If it's the 2.8 JTD you should get circa 25mpg, if it's doing significantly less than that it may need a service (air & fuel filters impact on the mpg).

I had my remap done by Quantum Tuning AKA WOW, they have engineers all over the country and also provide a mobile service that will come to you, they charge £300 but if you have it done at a show they reduce it to £280 if I remember correctly.

http://quantumtuning.co.uk

They claim to up the power from 127bhp to 160bhp and also give better fuel economy (less gear changing due to increased power).

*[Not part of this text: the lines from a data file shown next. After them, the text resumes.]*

-- ==== Sys2Proof/Certificates/Slice0/Obligations.lean ====
section
/-!
DEFINITION. The statements for the provers.
-/
section
open Sys2Proof Sys2Proof.Machine

/-- A step runs the command at the front of the queue on the rest. It rests on R8. -/
def Obligations.StepRunsTheFrontCommand : Prop :=
  ∀ (s : State) (c : Instr) (rest : List Instr), s.pending = c :: rest → step s = exec c { s with pending := rest }

/-- With no command waiting a nanosecond passes (the model's choice, log 2). It rests on R365. -/
def Obligations.StepWithoutACommandIdles : Prop :=
  ∀ s : State, s.pending = [] → step s = .next (if s.power.running then { s with frc := s.frc + 1 } else s)

/-- No word spells a command. It rests on R8. -/
def Obligations.NoWordSpellsACommand : Prop :=
  ∀ (nbits w : Nat) (s : State), decodeTableWord nbits w = none ∧ s.withFetchWord nbits w = s

/-- The state after reset meets the invariant, with no command waiting. It rests on R12, R193, R414. -/
def Obligations.ResetIsSound : Prop :=
  State.reset.sound = true ∧ State.reset.pending = [] ∧ State.reset.mem = [] ∧ State.reset.power.running = false

/-- Every step keeps the invariant. It rests on R12, R193, R414, R463. -/
def Obligations.StepKeepsSound : Prop :=
  ∀ s t : State, s.sound = true → step s = .next t → t.sound = true

/-- SYS_CAPS never changes, and every master may read it. It formalises R2. -/
def Obligations.SysCapsNeverChanges : Prop :=
  (∀ s t : State, step s = .next t → t.caps = s.caps) ∧
    (∀ (s : State) (m : Master), s.issued m = true →
      Nexts (exec (.loReadLatch m .w32 sysCapsAddr) s) (fun t => t.resp = { status := Sta.ok, data := s.caps } ∧ t.regs = s.regs))

/-- Every command leaves every part of the state that is not its own as it was. It rests on R8, R18, R26, R247, R429. -/
def Obligations.CommandsChangeOnlyTheirParts : Prop :=
  ∀ (c : Instr) (s t : State), exec c s = .next t → Agree (mayChange c) s t

/-- Memory changes only where a command stores. It rests on R404, R408, R494. -/
def Obligations.MemoryChangesOnlyWhereStored : Prop :=
  (∀ (c : Instr) (s t : State), exec c s = .next t → .mem ∉ mayChange c → ∀ a, t.byte a = s.byte a) ∧
    (∀ (m : Master) (off : Fin 0x400000) (bs : List Byte) (s t : State), exec (.queuePoolWrite m off bs) s = .next t →
      ∀ a, a < poolBase + off.val ∨ poolBase + off.val + bs.length ≤ a → t.byte a = s.byte a) ∧
    (∀ (addr : Nat) (syndrome : Byte) (s t : State), exec (.eccCorrectable addr syndrome) s = .next t → ∀ a, t.byte a = s.byte a)

/-- Commands of the simple groups change no register but their own. It rests on R300, R400, R428, R433, R447, R468,
R469, R477, R485, R486, R491. -/
def Obligations.RegistersBesideTheirsAreKept : Prop :=
  (∀ (lid open_ : Bool) (s t : State), exec (.sealChange lid open_) s = .next t → RegsSame [Reg.PTR_STAT_LID.addr, Reg.PTR_SWCNT_LID.addr] s t) ∧
    (∀ (mV : BitVec 16) (s t : State), exec (.cellLow mV) s = .next t → RegsSame [Reg.PTR_STAT_CELL_LOW.addr, Reg.PTR_CELL_MV.addr] s t) ∧
    (∀ (x : PwrMeas) (s t : State), exec (.holdupFull x) s = .next t →
      RegsSame [Reg.PWR_STAT_DIP.addr, Reg.PWR_HOLDUP_TIME.addr, Reg.PWR_LOAD_NOW.addr] s t) ∧
    (∀ (w : Bool) (s t : State), s.anxOn = false → exec (.annexWriteSwitch w) s = .next t → RegsSame [Reg.PTR_STAT_LID.addr, Reg.PTR_WRITE_CNT.addr] s t) ∧
    (∀ s t : State, exec .annexStatusLost s = .next t → RegsSame [Reg.ANX_STAT_CLOSED.addr] s t) ∧
    (∀ s t : State, exec .identIf s = .next t →
      RegsSame ([Reg.ANX_STAT_CLOSED.addr, Reg.ANX_SGB_PSET.addr] ++ (List.range 8).map (fun i => (Reg.ANX_IFHASH i).addr)) s t) ∧
    (∀ s t : State, exec .nbRailRise s = .next t → RegsSame [Reg.NB_STAT_STATE.addr] s t) ∧
    (∀ s t : State, exec .nbRailsDown s = .next t → RegsSame [Reg.NB_STAT_STATE.addr] s t) ∧
    (∀ s t : State, exec .nbQuiescentCommit s = .next t → RegsSame [Reg.NB_STAT_STATE.addr] s t) ∧
    (∀ s t : State, exec .rndStopGrant s = .next t → RegsSame [Reg.RND_LAPSED.addr] s t) ∧
    (∀ s t : State, exec .rndGrantClose s = .next t → RegsSame [Reg.RND_LAPSED.addr] s t) ∧
    (∀ s t : State, exec .rndPassLate s = .next t → RegsSame [Reg.RND_STAT_LATE.addr] s t) ∧
    (∀ (ch : Fin 32) (s t : State), exec (.pgnTimeout ch) s = .next t → RegsSame [(Reg.PGN_CH_STAT_LAST ch).addr] s t) ∧
    (∀ s t : State, exec .handshakeTimeout s = .next t → RegsSame [Reg.BAN_HS_FAIL.addr] s t) ∧
    (∀ (type : Byte) (len : Nat) (lane : Fin 2) (s t : State), exec (.banisterFrameDiscard type len lane) s = .next t →
      RegsSame [Reg.BAN_DISCARD_COUNT.addr] s t) ∧
    (∀ (a : Fin 8) (s t : State), exec (.encLossClear a) s = .next t → RegsSame [(Reg.AX_STATE_ENC_LOSS a).addr] s t) ∧
    (∀ (k c : Fin 8) (uA : Nat) (s t : State), exec (.wireBreak k c uA) s = .next t → RegsSame [(Reg.ISL_CH_CNT_BREAKS k c).addr] s t) ∧
    (∀ s t : State, exec .electionWindowEnd s = .next t → RegsSame [Reg.PWR_STAT_ELECT.addr] s t) ∧
    (∀ s t : State, exec .electionDeferEnd s = .next t → RegsSame [Reg.PWR_STAT_ELECT.addr, Reg.BAN_PEER_SERIAL.addr] s t) ∧
    (∀ (cls : Fin 33) (s t : State), exec (.gbTokenRefill cls) s = .next t → RegsSame [] s t) ∧
    (∀ (cut : Bool) (s t : State), exec (.gbRecordWrite cut) s = .next t → RegsSame [] s t) ∧
    (∀ s t : State, exec (.timeWordSend false) s = .next t → RegsSame [] s t)

/-- The capture registers hold the first bus error response; later ones set MORE. It formalises R32. -/
def Obligations.CaptureHoldsTheFirstError : Prop :=
  (∀ (s : State) (m : Master) (w : Width) (addr : Nat) (value : Word) (st code : Nat), s.issued m = true →
      s.checkAccess m w true addr = some (st, code) → s.on Reg.SYS_BUSERR_STAT_VALID = false →
      Nexts (exec (.registerWrite m w addr value) s) (fun t => t.on Reg.SYS_BUSERR_STAT_VALID = true ∧
        t.rd Reg.SYS_BUSERR_STAT_MASTER = masterId m ∧ t.rd Reg.SYS_BUSERR_STAT_STATUS = st ∧
        t.on Reg.SYS_BUSERR_STAT_WRITE = true ∧ t.rd64 Reg.SYS_BUSERR_ADDR_LO Reg.SYS_BUSERR_ADDR_HI_ADDR_HI = addr % 2 ^ 40)) ∧
    (∀ (s : State) (m : Master) (w : Width) (addr : Nat) (value : Word) (st code : Nat), s.issued m = true →
      s.checkAccess m w true addr = some (st, code) → s.on Reg.SYS_BUSERR_STAT_VALID = true →
      Nexts (exec (.registerWrite m w addr value) s) (fun t => t.on Reg.SYS_BUSERR_STAT_MORE = true ∧
        ∀ f ∈ [Reg.SYS_BUSERR_STAT_VALID, Reg.SYS_BUSERR_STAT_MASTER, Reg.SYS_BUSERR_STAT_STATUS, Reg.SYS_BUSERR_STAT_WRITE,
          Reg.SYS_BUSERR_ADDR_LO, Reg.SYS_BUSERR_ADDR_HI_ADDR_HI], t.rd f = s.rd f)) ∧
    (∀ (s : State) (m : Master) (value : Word), s.allows m .w32 true Reg.SYS_BUSERR_STAT.addr → value.getLsbD 31 = true →
      Nexts (exec (.buserrValidClear m value) s) (fun t => t.on Reg.SYS_BUSERR_STAT_VALID = false))

/-- An access that a check refuses has no effect but its report. It rests on R30, R31, R33, R34, R41. -/
def Obligations.RefusedAccessesHaveNoEffect : Prop :=
  (∀ (s t : State) (m : Master) (w : Width) (addr : Nat) (value : Word) (st code : Nat), s.issued m = true →
      s.checkAccess m w true addr = some (st, code) → exec (.registerWrite m w addr value) s = .next t →
      t.resp = { status := st, data := 0, coreFault := isCore m && st == Sta.absentUnit } ∧ Agree [.resp, .regs, .gates, .gb] s t ∧
      RegsSame [Reg.SYS_BUSERR_STAT_VALID.addr, Reg.SYS_BUSERR_ADDR_LO.addr, Reg.SYS_BUSERR_ADDR_HI_ADDR_HI.addr] s t) ∧
    (∀ (s : State) (m : Master) (w : Width) (addr : Nat) (value : Word), s.issued m = false →
      exec (.registerWrite m w addr value) s = .next s)

/-- A read of a low half latches for its master and leaves every other master's latch. It rests on R12, R13. -/
def Obligations.LatchesAreEachMastersOwn : Prop :=
  (∀ (s t : State) (m m' : Master) (w : Width) (addr a : Nat), m' ≠ m → a < 2 ^ 40 → addr < 2 ^ 40 - 4 →
      exec (.loReadLatch m w addr) s = .next t → Tab.get t.latch (latchKey m' a) = Tab.get s.latch (latchKey m' a)) ∧
    (∀ (s : State) (m : Master), s.allows m .w32 false Reg.TIM_FRC_HI.addr →
      Nexts (exec (.loReadLatch m .w32 Reg.TIM_FRC_HI.addr) s) (fun t =>
        t.resp = { status := Sta.ok, data := (Tab.get s.latch (latchKey m Reg.TIM_FRC_HI.addr)).toNat } ∧ t.latch = s.latch))

/-- The nanosecond counter never goes back while the control domain runs. It rests on R365, R488. -/
def Obligations.TheCounterNeverGoesBack : Prop :=
  (∀ s t : State, s.power.running = true → step s = .next t → t.power.running = true → s.frc ≤ t.frc) ∧
    (∀ (us : Fin 15001) (s t : State), s.power.running = false → exec (.controlResetRelease us) s = .next t → t.power.running = true → t.frc = 0)

/-- An event reaches the writer's queue, or is suppressed and counted. It rests on R414, R418. -/
def Obligations.EventsReachTheWritersQueue : Prop :=
  (∀ (s : State) (source code p1 p2 p3 : Nat), s.power.running = true → s.gb.queue.length < 256 →
      (s.post source code p1 p2 p3).gb.queue.map (fun e => (e.code, e.source, e.p1, e.p2, e.p3)) =
        s.gb.queue.map (fun e => (e.code, e.source, e.p1, e.p2, e.p3)) ++ [(code, source, p1 % 2 ^ 32, p2 % 2 ^ 32, p3 % 2 ^ 32)]) ∧
    (∀ (s : State) (source code p1 p2 p3 : Nat), s.power.running = true → 256 ≤ s.gb.queue.length →
      (s.post source code p1 p2 p3).gb.queue = s.gb.queue ∧
      (s.post source code p1 p2 p3).rd Reg.GB_OVERRUN = satInc 32 (s.rd Reg.GB_OVERRUN) ∧
      (s.post source code p1 p2 p3).rd Reg.GB_SUPPRESSED = satInc 32 (s.rd Reg.GB_SUPPRESSED) ∧
      Assoc.find? (s.post source code p1 p2 p3).gb.pend code = some ((Assoc.find? s.gb.pend code).getD 0 + 1))

/-- An event that finds no token is suppressed, and the next record of its code carries the count. It rests on R416,
R418. -/
def Obligations.TokensLimitRecords : Prop :=
  (∀ (s : State) (e : GbEvent) (l : List GbEvent), s.gb.writing = none → s.gb.clearing = none → s.gb.anchors = [] →
      s.gb.queue = e :: l → gbTryMerge e s.gb.records = none → 0 < (s.gbGain (s.gbClass e.code)).gbTokens (s.gbClass e.code) →
      Nexts (exec .gbEvent s) (fun t => t.gbTokens (s.gbClass e.code) = (s.gbGain (s.gbClass e.code)).gbTokens (s.gbClass e.code) - 1 ∧ t.gb.queue = l ∧
        t.gb.records = s.gb.records ∧ t.gb.pend = s.gb.pend)) ∧
    (∀ (s : State) (e : GbEvent) (l : List GbEvent), s.gb.writing = none → s.gb.clearing = none → s.gb.anchors = [] →
      s.gb.queue = e :: l → gbTryMerge e s.gb.records = none → (s.gbGain (s.gbClass e.code)).gbTokens (s.gbClass e.code) = 0 →
      Nexts (exec .gbEvent s) (fun t => t.gb.queue = l ∧ t.gb.records = s.gb.records ∧ t.gb.writing = none ∧
        t.rd Reg.GB_SUPPRESSED = satInc 32 (s.rd Reg.GB_SUPPRESSED) ∧
        Assoc.find? t.gb.pend e.code = some ((Assoc.find? s.gb.pend e.code).getD 0 + 1))) ∧
    (∀ (s : State) (r : GbRec), s.gb.writing = some r → s.on Reg.GB_STAT_SEQ_END = false →
      Nexts (exec (.gbRecordWrite false) s) (fun t =>
        t.gb.records.head?.map (fun x => (x.code, x.suppressed, x.suppSat)) =
          some (r.code, min ((Assoc.find? s.gb.pend r.code).getD 0) 255, decide (255 < (Assoc.find? s.gb.pend r.code).getD 0)) ∧
        Assoc.find? t.gb.pend r.code = none))

/-- A refused index write changes no index and gets a bus error response. It rests on R405, R406. -/
def Obligations.RefusedIndexWrites : Prop :=
  (∀ (s : State) (m : Master) (q : Fin 64) (value : Word), s.allows m .w32 true (Reg.QUE_PI q).addr → s.queUsed q = true →
      s.queProducer q = masterId m → 2 ^ s.queDepth q - s.queFill q < idxDiff value.toNat (s.quePi q) →
      Nexts (exec (.quePiWrite m q value) s) (fun t => t.resp.status = Sta.busError ∧ t.rd (Reg.QUE_STAT_LAST q) = Sta.rejectedFull ∧
        t.rd (Reg.QUE_STAT_REJECTS q) = satInc 16 (s.rd (Reg.QUE_STAT_REJECTS q)) ∧ t.quePi q = s.quePi q ∧ t.queDi q = s.queDi q ∧
        t.queCi q = s.queCi q ∧ t.queRi q = s.queRi q)) ∧
    (∀ (s : State) (m : Master) (q : Fin 64) (value : Word), s.allows m .w32 true (Reg.QUE_PI q).addr → s.queUsed q = true →
      s.queProducer q ≠ masterId m →
      Nexts (exec (.quePiWrite m q value) s) (fun t => t.resp.status = Sta.busError ∧ t.quePi q = s.quePi q ∧ t.queDi q = s.queDi q ∧
        t.queCi q = s.queCi q ∧ t.queRi q = s.queRi q)) ∧
    (∀ (s : State) (m : Master) (q : Fin 64) (value : Word), s.allows m .w32 true (Reg.QUE_CI q).addr → s.queUsed q = true →
      idxDiff (s.queRi q) (s.queCi q) < idxDiff value.toNat (s.queCi q) →
      Nexts (exec (.queCiWrite m q value) s) (fun t => t.resp.status = Sta.busError ∧ t.quePi q = s.quePi q ∧ t.queDi q = s.queDi q ∧
        t.queCi q = s.queCi q ∧ t.queRi q = s.queRi q))

/-- A command register with a status register reports a refusal there and answers OK. It rests on R421, R470, R516. -/
def Obligations.CommandsAreRefusedInTheirStatusRegister : Prop :=
  (∀ (s : State) (m : Master), s.allows m .w32 true Reg.GB_CMD.addr → s.on Reg.SCN_STAT_FORCE_PERMIT = false →
      Nexts (exec (.gbClear m) s) (fun t => t.resp.status = Sta.ok ∧ t.rd Reg.GB_CMD_STAT_STATUS = Sta.busError ∧
        t.rd Reg.GB_CMD_STAT_REASON = 1 ∧ t.gb = s.gb ∧ t.fileAt Reg.SYS_BUSERR_STAT.addr = s.fileAt Reg.SYS_BUSERR_STAT.addr)) ∧
    (∀ (s : State) (m : Master), s.allows m .w32 true Reg.NB_CMD.addr → s.nbPanel = false →
      Nexts (exec (.nbCleanCmd m) s) (fun t => t.resp.status = Sta.ok ∧ t.rd Reg.NB_CMD_STAT_STATUS = Sta.busError ∧
        t.rd Reg.NB_CMD_STAT_REASON = 1 ∧ t.nb = s.nb ∧ t.fileAt Reg.SYS_BUSERR_STAT.addr = s.fileAt Reg.SYS_BUSERR_STAT.addr)) ∧
    (∀ (s : State) (m : Master), s.allows m .w32 true Reg.NB_CMD.addr → s.nbPanel = true → s.nbFault = false → s.nb.cleanCmd = true →
      Nexts (exec (.nbCleanCmd m) s) (fun t => t.resp.status = Sta.ok ∧ t.rd Reg.NB_CMD_STAT_STATUS = Sta.busError ∧
        t.rd Reg.NB_CMD_STAT_REASON = 2 ∧ t.nb = s.nb)) ∧
    (∀ (s : State) (m : Master), s.allows m .w32 true Reg.NB_CMD.addr → s.nbPanel = true → s.nbFault = false →
      s.on Reg.NB_STAT_REFRESH_DUE = true →
      Nexts (exec (.nbRefreshCmd m) s) (fun t => t.resp.status = Sta.ok ∧ t.rd Reg.NB_CMD_STAT_STATUS = Sta.busError ∧
        t.rd Reg.NB_CMD_STAT_REASON = 2 ∧ t.nb = s.nb))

All I can say is the van seems a lot easier to drive, goes up hill in higher gears and seems quieter too, as for fuel economy I will let you know when I get back from my Hols!!

Enjoy your new van, pics would be nice.
Mel.


----------



## dinger (Jul 30, 2007)

*B584*

We to got a B584 on a 2007 plate , the only thing I had done was change the final 5 th gear .Our van is also on the maxi chassis / double floor , plated at 3500kgs running on 15 inch wheels. Other hymers are running on 16 inch wheels , depending if they have been up plated to 3900 kgs

When we first purchased the van it was pulling something like 3000 revs at 60 mph , then following some research we found that Hymer sent some vans out with different 5th gear ratio

Cutting a long story short with the new 5th gear it has given a more relaxed cruising at 60mph / 2400/2500 rpm. Local garage carried out the work , which was pretty straight forward.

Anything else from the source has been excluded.